Em The Characters, Francesca reinventa o retrato usando exclusivamente tecidos e papéis reaproveitados. São figuras abstratas construídas em círculos, e não em linhas retas, cada uma delas como uma pequena defesa da fluidez em detrimento da conformidade.
Já Metafauna e Paraflornalia transformam cápsulas de café, garrafas de iogurte e redes de frutas em recifes de coral e pradarias marinhas — obras bonitas o bastante para, por um instante, nos fazer esquecer do que realmente são feitas.

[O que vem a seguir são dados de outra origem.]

-- ==== Sys2Proof/Machine/State.lean ====
section
/-! DEFINITION. The machine's state as plain data (spec/10_state.md), the reasons a step can stop, and the
state right after construction (10_state.md R42, 70_reset_and_hazards.md R350). -/

namespace Sys2Proof.Machine

/-- The two banking modes of the mapper (10_state.md R39). -/
inductive MapperMode where
  | rom16M_ram8K
  | rom4M_ram32K
deriving DecidableEq, Repr

/-- A fault record (60_exceptions.md R320 to R324). -/
inductive FaultRecord where
  /-- R321: the primary opcode byte `byte` at `addr` is ILLEGAL or in `unimplemented_opcodes`. -/
  | decodeFault (addr : Word) (byte : Byte)
  /-- R322: a write of `value` to `addr` in 0x0000-0x1FFF or 0x4000-0x5FFF. -/
  | mapperConfigFault (addr : Word) (value : Byte)
  /-- R323: a read of the ROM address `addr` whose image index is at least ROM_LEN. -/
  | romRangeFault (addr : Word)
  /-- R324: construction with a cartridge-type code no mapper is known for. -/
  | cartridgeTypeFault (code : Byte)
deriving DecidableEq, Repr

/-- `status`: running, or faulted with its record (10_state.md R34). -/
inductive Status where
  | running
  | faulted (rec : FaultRecord)
deriving DecidableEq, Repr

/-- The thirteen regions of the address space, in the order of the table of 20_memory.md R61. -/
inductive Region where
  | ie | hram | unusableUpper | serial | io | unusableLower | oam
  | echo | wram | cartRam | vram | romBank | romFixed
deriving DecidableEq, Repr

/-- The machine's state: every row of the table of 10_state.md R42, the parameters of 00_scope.md R8, which
no step changes, and one field of the model's own (`draws`). -/
structure State where
  /-- The accumulator A (R20). -/
  a : Byte
  /-- The flag register F: bit 7 Z, bit 6 N, bit 5 H, bit 4 C; the low nibble reads 0 (R21). -/
  f : Byte
  b : Byte
  c : Byte
  d : Byte
  e : Byte
  h : Byte
  l : Byte
  /-- The stack pointer (R24). -/
  sp : Word
  /-- The program counter (R25). -/
  pc : Word
  /-- Interrupt master enable (R32). -/
  ime : Bool
  /-- Set by HALT and STOP under `halt_mode = stall` (R33). -/
  halted : Bool
  /-- Running or faulted (R34). -/
  status : Status
  /-- Work RAM, indices 0 to 0x1FFF (R35). -/
  wram : Memory
  /-- High RAM, indices 0 to 127, of which 127 is unreachable (R36). -/
  hram : Memory
  /-- The interrupt-enable byte at 0xFFFF (R37). -/
  ie : Byte
  /-- `mapper.mode` (R39). -/
  mapperMode : MapperMode
  /-- `mapper.rom_bank`, never 0 (R39). -/
  romBank : Byte
  /-- Cartridge RAM, indices 0 to 0x1FFF, in use only under `cart_ram_mode = backed(8192)` (R40). -/
  cartRam : Memory
  /-- The serial line buffer (R41). -/
  serialLine : List Byte
  /-- The completed serial lines, oldest first (R41). -/
  serialOut : List (List Byte)
  /-- The parameters and the ROM image (R38, 00_scope.md R8): fixed for a run. -/
  params : Params
  /-- THE MODEL'S OWN: how many draws of 0xFF01 have been made; it indexes the free value
  `Config.serialRead` (20_memory.md R69; log entry 3) and nothing else reads it. -/
  draws : Nat
deriving DecidableEq, Repr

/-- Why a step answers no next state. -/
inductive Fault where
  /-- Raised by `step` alone, on a state whose `status` is already faulted: the faulted state has no next
  state (10_state.md R34, 60_exceptions.md R320). SAFE: the spec itself ends the run there. -/
  | stopped (rec : FaultRecord)
deriving DecidableEq, Repr

/-- Why an instruction has no meaning. -/
inductive Refusal where
  /-- Raised by an arm of `exec` whose instruction has no meaning yet. SAFE: nothing is claimed of it.
  No arm of this model raises it. -/
  | notModelled (mnemonic : String)
deriving DecidableEq, Repr

/-- The state construction leaves for parameters `p` (10_state.md R42, 70_reset_and_hazards.md R350 step 3). -/
def State.initial (p : Params) : State where
  a := p.resetA
  f := 0xB0
  b := 0x00
  c := 0x00
  d := 0x00
  e := 0x00
  h := 0x00
  l := 0x00
  sp := 0xFFFE
  pc := 0x0100
  ime := false
  halted := false
  status := .running
  wram := p.wramInit
  hram := p.hramInit
  ie := 0x00
  mapperMode := .rom16M_ram8K
  romBank := 0x01
  cartRam := p.cartRamInit
  serialLine := []
  serialOut := []
  params := p
  draws := 0

/-- The state right after reset under the default parameters (10_state.md R42). The cartridge and the RAM
contents, which the spec leaves to the loader or OPEN, are those of `Params.default` (log entries 1, 2). -/
def State.reset : State := State.initial Params.default

end Sys2Proof.Machine
end

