-- ==== Sys2Proof/Machine/Load16.lean ====
section
/-! DEFINITION. 16-bit loads and the stack (spec/41_load16_stack.md): the operations the family shares, then one meaning per instruction. PC already
holds `pc_next` when a meaning runs (30_encoding.md R100). -/

namespace Sys2Proof.Machine

/-- `LD rr,d16` (R170). -/
def loadPair (rr : Reg16) (v : Word) (s : State) : Result := .next (setPair rr v s)

/-- `LD (a16),SP`: the low byte at a16 first, then the high byte (R171). -/
def storeSP (addr : Word) (s : State) : Result := finish (writeWord addr s.sp s)

/-- `LD SP,HL` (R172). -/
def loadSPFromHL (s : State) : Result := .next { s with sp := getPair .HL s }

/-- `PUSH rr` (R173, R174). -/
def pushPair (rr : Reg16) (s : State) : Result := finish (push16 (getPair rr s) s)

/-- `POP rr`; into AF the low byte is masked (R173, R175, R176). -/
def popPair (rr : Reg16) (s : State) : Result :=
  finish ((pop16 s).andThen fun v s1 => .done () (setPair rr v s1))

/-! ### The meanings -/

/-- 0x01: `LD BC,d16` (41_load16_stack.md R170). -/
def exec_ld_BC_d16 (d16 : Word) (s : State) : Result :=
  loadPair .BC d16 s

/-- 0x11: `LD DE,d16` (41_load16_stack.md R170). -/
def exec_ld_DE_d16 (d16 : Word) (s : State) : Result :=
  loadPair .DE d16 s

/-- 0x21: `LD HL,d16` (41_load16_stack.md R170). -/
def exec_ld_HL_d16 (d16 : Word) (s : State) : Result :=
  loadPair .HL d16 s

/-- 0x31: `LD SP,d16` (41_load16_stack.md R170). -/
def exec_ld_SP_d16 (d16 : Word) (s : State) : Result :=
  loadPair .SP d16 s

/-- 0x08: `LD (a16),SP` (41_load16_stack.md R171). -/
def exec_ld_ma16_SP (a16 : Word) (s : State) : Result :=
  storeSP a16 s

/-- 0xF9: `LD SP,HL` (41_load16_stack.md R172). -/
def exec_ld_SP_HL (s : State) : Result :=
  loadSPFromHL s

/-- 0xC5: `PUSH BC` (41_load16_stack.md R174). -/
def exec_push_BC (s : State) : Result :=
  pushPair .BC s

/-- 0xD5: `PUSH DE` (41_load16_stack.md R174). -/
def exec_push_DE (s : State) : Result :=
  pushPair .DE s

/-- 0xE5: `PUSH HL` (41_load16_stack.md R174). -/
def exec_push_HL (s : State) : Result :=
  pushPair .HL s

/-- 0xF5: `PUSH AF` (41_load16_stack.md R174). -/
def exec_push_AF (s : State) : Result :=
  pushPair .AF s

/-- 0xC1: `POP BC` (41_load16_stack.md R175). -/
def exec_pop_BC (s : State) : Result :=
  popPair .BC s

/-- 0xD1: `POP DE` (41_load16_stack.md R175). -/
def exec_pop_DE (s : State) : Result :=
  popPair .DE s

/-- 0xE1: `POP HL` (41_load16_stack.md R175). -/
def exec_pop_HL (s : State) : Result :=
  popPair .HL s

/-- 0xF1: `POP AF` (41_load16_stack.md R176). -/
def exec_pop_AF (s : State) : Result :=
  popPair .AF s

end Sys2Proof.Machine
end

E isso é intencional. A artista quer que a beleza seja capaz de convencer por si só. Suas obras sobre veganismo e bem-estar animal, assim como aquelas feitas a partir de botes de resgate descartados, que remetem ao deslocamento e ao refúgio, não colocam dados e estatísticas em primeiro plano. Começam pela cor, pelos padrões, pelo trabalho artesanal, e deixam que a origem dos materiais seja percebida apenas em uma segunda camada de apreciação da obra.

Para além da obra
A prática de Francesca vai muito além do ateliê. Ela fundou o ArtforTrash, um formato de encomenda em que o próprio lixo do cliente se transforma em matéria-prima para obras feitas sob medida, e o Payment in Kind(ness), que permite substituir o pagamento por atitudes sustentáveis. Também está por trás do GREENy bastARTs, coletivo internacional de artistas dedicados a causas ambientais. Paralelamente à produção artística, Francesca dá palestras, já expôs em mais de cem espaços ao redor do mundo e passou períodos colaborando com institutos de pesquisa marinha — mais recentemente, em projetos envolvendo resíduos recuperados da lagoa de Veneza e da costa escocesa.
Nada disso ocupa um lugar secundário em seu trabalho. As encomendas, o coletivo, o ensino: são diferentes formas de defender a mesma ideia: aquilo que descartamos ainda tem valor e que, nas mãos certas, é possível prová-lo.

Um tesouro de outra natureza
O que faz o trabalho de Busca realmente funcionar não é apenas o conceito, mas a disciplina que existe por trás dele. Qualquer pessoa pode colar tampinhas sobre uma superfície e chamar o resultado de crítica social. Construir com mil delas uma paisagem marinha coerente, tessela por tessela, com o olhar de uma mosaicista para a relação entre cada fragmento e o seguinte, exige um domínio técnico de outra ordem.
Seus materiais nunca desaparecem por completo dentro da imagem, e esse é justamente o ponto. Ainda é possível reconhecer um lacre de latinha como um lacre de latinha. A artista não quer que você esqueça aquilo que está diante dos seus olhos. Quer que aprenda a enxergá-lo de outra maneira.
Assim, quando você finalmente perceber as cápsulas de café, provavelmente já foi conquistado pela obra.